(Stored data)
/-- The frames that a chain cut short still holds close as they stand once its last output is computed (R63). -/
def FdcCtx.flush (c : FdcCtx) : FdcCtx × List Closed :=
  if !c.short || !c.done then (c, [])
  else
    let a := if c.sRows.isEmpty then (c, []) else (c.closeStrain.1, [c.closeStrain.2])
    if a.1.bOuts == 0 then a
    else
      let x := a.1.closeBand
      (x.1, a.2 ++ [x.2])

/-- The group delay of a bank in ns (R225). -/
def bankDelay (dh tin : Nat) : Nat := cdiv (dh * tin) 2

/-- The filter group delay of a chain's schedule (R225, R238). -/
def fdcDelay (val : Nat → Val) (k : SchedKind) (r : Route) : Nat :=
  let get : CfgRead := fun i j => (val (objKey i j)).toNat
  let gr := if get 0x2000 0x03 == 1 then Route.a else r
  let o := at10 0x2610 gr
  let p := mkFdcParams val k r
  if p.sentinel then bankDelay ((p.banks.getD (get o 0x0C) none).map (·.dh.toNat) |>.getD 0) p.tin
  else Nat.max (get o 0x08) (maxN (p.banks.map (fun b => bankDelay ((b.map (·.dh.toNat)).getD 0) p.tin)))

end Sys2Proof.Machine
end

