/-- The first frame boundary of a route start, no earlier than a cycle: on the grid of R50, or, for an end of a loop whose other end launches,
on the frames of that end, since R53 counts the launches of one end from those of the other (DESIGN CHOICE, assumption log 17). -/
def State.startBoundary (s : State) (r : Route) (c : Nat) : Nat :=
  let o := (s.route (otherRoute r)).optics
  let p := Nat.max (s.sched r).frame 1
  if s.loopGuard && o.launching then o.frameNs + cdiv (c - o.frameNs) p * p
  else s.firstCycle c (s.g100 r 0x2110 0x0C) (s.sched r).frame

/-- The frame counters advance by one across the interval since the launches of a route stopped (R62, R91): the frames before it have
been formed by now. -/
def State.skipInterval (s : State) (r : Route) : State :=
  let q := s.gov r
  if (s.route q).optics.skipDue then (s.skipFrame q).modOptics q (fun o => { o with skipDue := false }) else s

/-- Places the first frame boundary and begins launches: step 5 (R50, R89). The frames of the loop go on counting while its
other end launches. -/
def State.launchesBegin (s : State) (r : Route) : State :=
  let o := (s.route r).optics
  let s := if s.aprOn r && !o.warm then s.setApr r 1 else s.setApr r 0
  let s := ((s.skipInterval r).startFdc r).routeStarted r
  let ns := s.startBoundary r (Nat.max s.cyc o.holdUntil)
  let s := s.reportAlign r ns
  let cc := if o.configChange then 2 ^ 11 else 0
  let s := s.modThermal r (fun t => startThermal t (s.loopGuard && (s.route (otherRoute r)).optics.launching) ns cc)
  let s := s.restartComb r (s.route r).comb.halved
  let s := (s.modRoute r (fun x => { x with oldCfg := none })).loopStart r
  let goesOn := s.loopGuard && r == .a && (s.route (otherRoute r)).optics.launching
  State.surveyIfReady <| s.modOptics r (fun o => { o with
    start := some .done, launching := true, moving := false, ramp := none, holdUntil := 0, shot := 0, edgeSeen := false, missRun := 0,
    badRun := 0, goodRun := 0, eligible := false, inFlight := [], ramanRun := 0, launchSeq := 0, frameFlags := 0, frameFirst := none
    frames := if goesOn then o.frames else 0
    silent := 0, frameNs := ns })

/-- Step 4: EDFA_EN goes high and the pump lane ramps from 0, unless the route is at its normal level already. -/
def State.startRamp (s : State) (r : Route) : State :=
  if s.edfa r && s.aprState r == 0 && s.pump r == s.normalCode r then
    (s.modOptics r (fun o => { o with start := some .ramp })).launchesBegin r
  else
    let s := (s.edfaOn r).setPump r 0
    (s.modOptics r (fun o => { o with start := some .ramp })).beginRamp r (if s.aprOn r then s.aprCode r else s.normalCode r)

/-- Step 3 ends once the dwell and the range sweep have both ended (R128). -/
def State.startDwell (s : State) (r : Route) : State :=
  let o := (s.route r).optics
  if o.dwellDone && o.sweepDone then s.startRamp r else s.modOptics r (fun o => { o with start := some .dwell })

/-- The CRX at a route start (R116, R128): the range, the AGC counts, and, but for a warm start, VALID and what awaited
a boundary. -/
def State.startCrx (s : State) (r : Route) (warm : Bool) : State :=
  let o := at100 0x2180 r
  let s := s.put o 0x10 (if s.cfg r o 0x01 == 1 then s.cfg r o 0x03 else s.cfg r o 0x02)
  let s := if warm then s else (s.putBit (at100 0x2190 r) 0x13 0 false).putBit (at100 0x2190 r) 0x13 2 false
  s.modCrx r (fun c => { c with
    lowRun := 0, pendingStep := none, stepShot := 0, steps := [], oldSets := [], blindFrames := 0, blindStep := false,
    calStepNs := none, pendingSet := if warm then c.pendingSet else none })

Try it →
The expected answer is a copy of each line in the records that holds the word "short".

Answer space →
/-- The frames that a chain cut short still holds close as they stand once its last output is computed (R63). -/
  if !c.short || !c.done then (c, [])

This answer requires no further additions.